## INSTRUCTIONS TO FOLLOW
Going down the data below, set down exactly the line with "budget + 6 := by" and each line after it through the line with "fun t hsmall hstep => ?oneStep⟩"; no other lines.

Stored data entries
□ □ □
/-- Settles O57: the guard of `execute`. -/
theorem nonPositiveBudgetRunsNothing : Obligations.NonPositiveBudgetRunsNothing := fun _ s h => execute_of_nonpos s h

/-- Settles O58: the loop's first step, and the rest of the loop as a call of `execute` with what is left. -/
theorem executeRunsStepAfterStep : Obligations.ExecuteRunsStepAfterStep :=
  fun _ _ h => ⟨fun _ hstep => execute_next h hstep, fun _ hstep => execute_fault h hstep⟩

/-! ## What every call of `execute` keeps -/

/-- The induction over the steps of a call: a budget spent, a fault, or one step before the call with what is left. -/
theorem execute_induction {motive : Int → State → ExecuteResult → Prop}
    (spent : ∀ budget s, budget ≤ 0 → motive budget s { state := s, used := 0, stop := none })
    (fault : ∀ budget s f, 0 < budget → step s = .fault f →
      motive budget s { state := s, used := 0, stop := some (.fault f) })
    (next : ∀ budget s t r, 0 < budget → step s = .next t → motive (budget - (t.cyc - s.cyc : Nat)) t r →
      motive budget s (r.addUsed (t.cyc - s.cyc)))
    (budget : Int) (s : State) : motive budget s (execute budget s) := by
  induction hn : budget.toNat using Nat.strong_induction_on generalizing budget s with
  | _ n ih =>
    subst hn
    by_cases h : budget ≤ 0
    · rw [execute_of_nonpos s h]
      exact spent budget s h
    · rcases step_outcome s with ⟨t, hstep⟩ | ⟨f, hstep⟩
      · have hcost := step_cyc_bounds hstep
        rw [execute_next (by omega) hstep]
        exact next budget s t _ (by omega) hstep (ih _ (by omega) _ t rfl)
      · rw [execute_fault (by omega) hstep]
        exact fault budget s f (by omega) hstep

theorem execute_keeps_inv (budget : Int) {s : State} : s.Inv → (execute budget s).state.Inv := by
  refine execute_induction (motive := fun _ s r => s.Inv → r.state.Inv) (fun _ _ _ => id) (fun _ _ _ _ _ => id)
    (fun _ s t _ _ hstep ih hinv => ih ?_) budget s
  exact stepKeepsInvariant s t hinv hstep

/-- Settles O5: `execute` is a run of steps, one call writes a byte of memory, and the others leave memory alone. -/
theorem hostCallKeepsInvariant : Obligations.HostCallKeepsInvariant := by
  intro c s h
  cases c with
  | execute budget => exact execute_keeps_inv budget h
  | writeMem a v => exact State.wf_writeMem a v h
  | writeReg r => cases r <;> exact h
  | writeFlag f => cases f <;> exact h
  | _ => exact h

/-- R231: CYC grows by the cycles returned. -/
theorem execute_cyc (budget : Int) (s : State) : (execute budget s).state.cyc = s.cyc + (execute budget s).used := by
  refine execute_induction (motive := fun _ s r => r.state.cyc = s.cyc + r.used) (fun _ _ _ => rfl)
    (fun _ _ _ _ _ => rfl) (fun _ s t r _ hstep ih => ?_) budget s
  have hcost := step_cyc_bounds hstep
  rw [ExecuteResult.addUsed_state, ExecuteResult.addUsed_used]
  omega

/-- R231: a call that no fault ends uses up its budget. -/
theorem execute_used_ge (budget : Int) (s : State) :
    (execute budget s).stop = none → budget ≤ (execute budget s).used := by
  refine execute_induction (motive := fun budget _ r => r.stop = none → budget ≤ r.used) (fun _ _ h _ => h)
    (fun _ _ _ _ _ => nofun) (fun budget s t r _ _ ih hstop => ?_) budget s
  have hrest := ih hstop
  rw [ExecuteResult.addUsed_used]
  omega

/-- R231: a step begins only while the budget is not used up, and costs at most 7, so what is left stays at -6 or
more. -/
theorem execute_used_le {budget : Int} (s : State) : -6 ≤ budget → ((execute budget s).used : Int) ≤ budget + 6 := by
  refine execute_induction (motive := fun budget _ r => -6 ≤ budget → (r.used : Int) ≤ budget + 6)
    (fun budget s _ h => ?spent) (fun budget s _ _ _ h => ?fault) (fun budget s t r hpos hstep ih _ => ?next) budget s
  case spent => exact neg_le_iff_add_nonneg.1 h
  case fault => exact neg_le_iff_add_nonneg.1 h
  case next =>
    have hcost := step_cyc_bounds hstep
    have hrest := ih (by omega)
    rw [ExecuteResult.addUsed_used]
    omega

/-- Settles O59: the three bounds; a budget of 1 or 2 is spent by the first step, which costs at least 2. -/
theorem executeMeetsItsBudget : Obligations.ExecuteMeetsItsBudget := by
  intro budget s hpos
  refine ⟨fun hstop => ⟨execute_used_ge budget s hstop, execute_used_le s (by omega)⟩, execute_cyc budget s,
    fun t hsmall hstep => ?oneStep⟩
  have hcost := step_cyc_bounds hstep
  rw [execute_next hpos hstep, execute_of_nonpos t (by omega)]
  rfl

/-- R233: a call is stopped by the fault of the step at the state it returns, before the budget is used up. -/
theorem execute_stop (budget : Int) (s : State) {x : Stop} : (execute budget s).stop = some x →
    ∃ f, x = .fault f ∧ step (execute budget s).state = .fault f ∧ ((execute budget s).used : Int) < budget := by
  refine execute_induction
    (motive := fun budget _ r => r.stop = some x → ∃ f, x = .fault f ∧ step r.state = .fault f ∧ (r.used : Int) < budget)
    (fun _ _ _ => nofun) (fun budget s f hpos hstep hstop => ?fault) (fun budget s t r _ _ ih hstop => ?next) budget s
  case fault => exact ⟨f, (Option.some.inj hstop).symm, hstep, hpos⟩
  case next =>
    obtain ⟨f, hx, hfault, hused⟩ := ih hstop
    refine ⟨f, hx, hfault, ?_⟩
    rw [ExecuteResult.addUsed_used]
    omega

/-- Settles O60: the stop, and the growth of CYC that holds of every call. -/
theorem executeEndsAtTheFault : Obligations.ExecuteEndsAtTheFault := by
  intro budget s x _ hstop
  obtain ⟨f, hx, hfault, hused⟩ := execute_stop budget s hstop
  exact ⟨f, hx, hfault, hused, execute_cyc budget s⟩

end Sys2Proof.Machine

/-! SUPPORT. Reset and timing (70_reset_and_hazards.md): the state a reset leaves and the cycle bounds of a step. -/

namespace Sys2Proof.Machine

/-! ## Reset (R240, R241) -/

/-- The vector's high byte is the one after 0xFFFC (R240). -/
theorem State.read16_vecReset (s : State) :
    s.read16 Config.vecReset = mkWord (s.readMem 0xFFFD#16) (s.readMem 0xFFFC#16) := rfl

/-- Settles O1: the model's record update assigns the same fields, PC from the two bytes of the reset vector. -/
theorem resetCallAssigns : Obligations.ResetCallAssigns := by
  refine ⟨fun s => ?_, rfl⟩
  rw [State.resetCall, s.read16_vecReset]
  rfl

/-! ## The cycles of a step (R252, R254) -/

/-- Settles O15: an entry costs 7, and the table bounds base count and penalty of every instruction. -/
theorem stepCostsTwoToSeven : Obligations.StepCostsTwoToSeven := fun _ _ => step_cyc_bounds

end Sys2Proof.Machine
□ □ □
## YOUR RESPONSE
theorem execute_used_le {budget : Int} (s : State) : -6 ≤ budget → ((execute budget s).used : Int) ≤ budget + 6 := by
  refine execute_induction (motive := fun budget _ r => -6 ≤ budget → (r.used : Int) ≤ budget + 6)
    (fun budget s _ h => ?spent) (fun budget s _ _ _ h => ?fault) (fun budget s t r hpos hstep ih _ => ?next) budget s
  case spent => exact neg_le_iff_add_nonneg.1 h
  case fault => exact neg_le_iff_add_nonneg.1 h
  case next =>
    have hcost := step_cyc_bounds hstep
    have hrest := ih (by omega)
    rw [ExecuteResult.addUsed_used]
    omega

/-- Settles O59: the three bounds; a budget of 1 or 2 is spent by the first step, which costs at least 2. -/
theorem executeMeetsItsBudget : Obligations.ExecuteMeetsItsBudget := by
  intro budget s hpos
  refine ⟨fun hstop => ⟨execute_used_ge budget s hstop, execute_used_le s (by omega)⟩, execute_cyc budget s,
    fun t hsmall hstep => ?oneStep⟩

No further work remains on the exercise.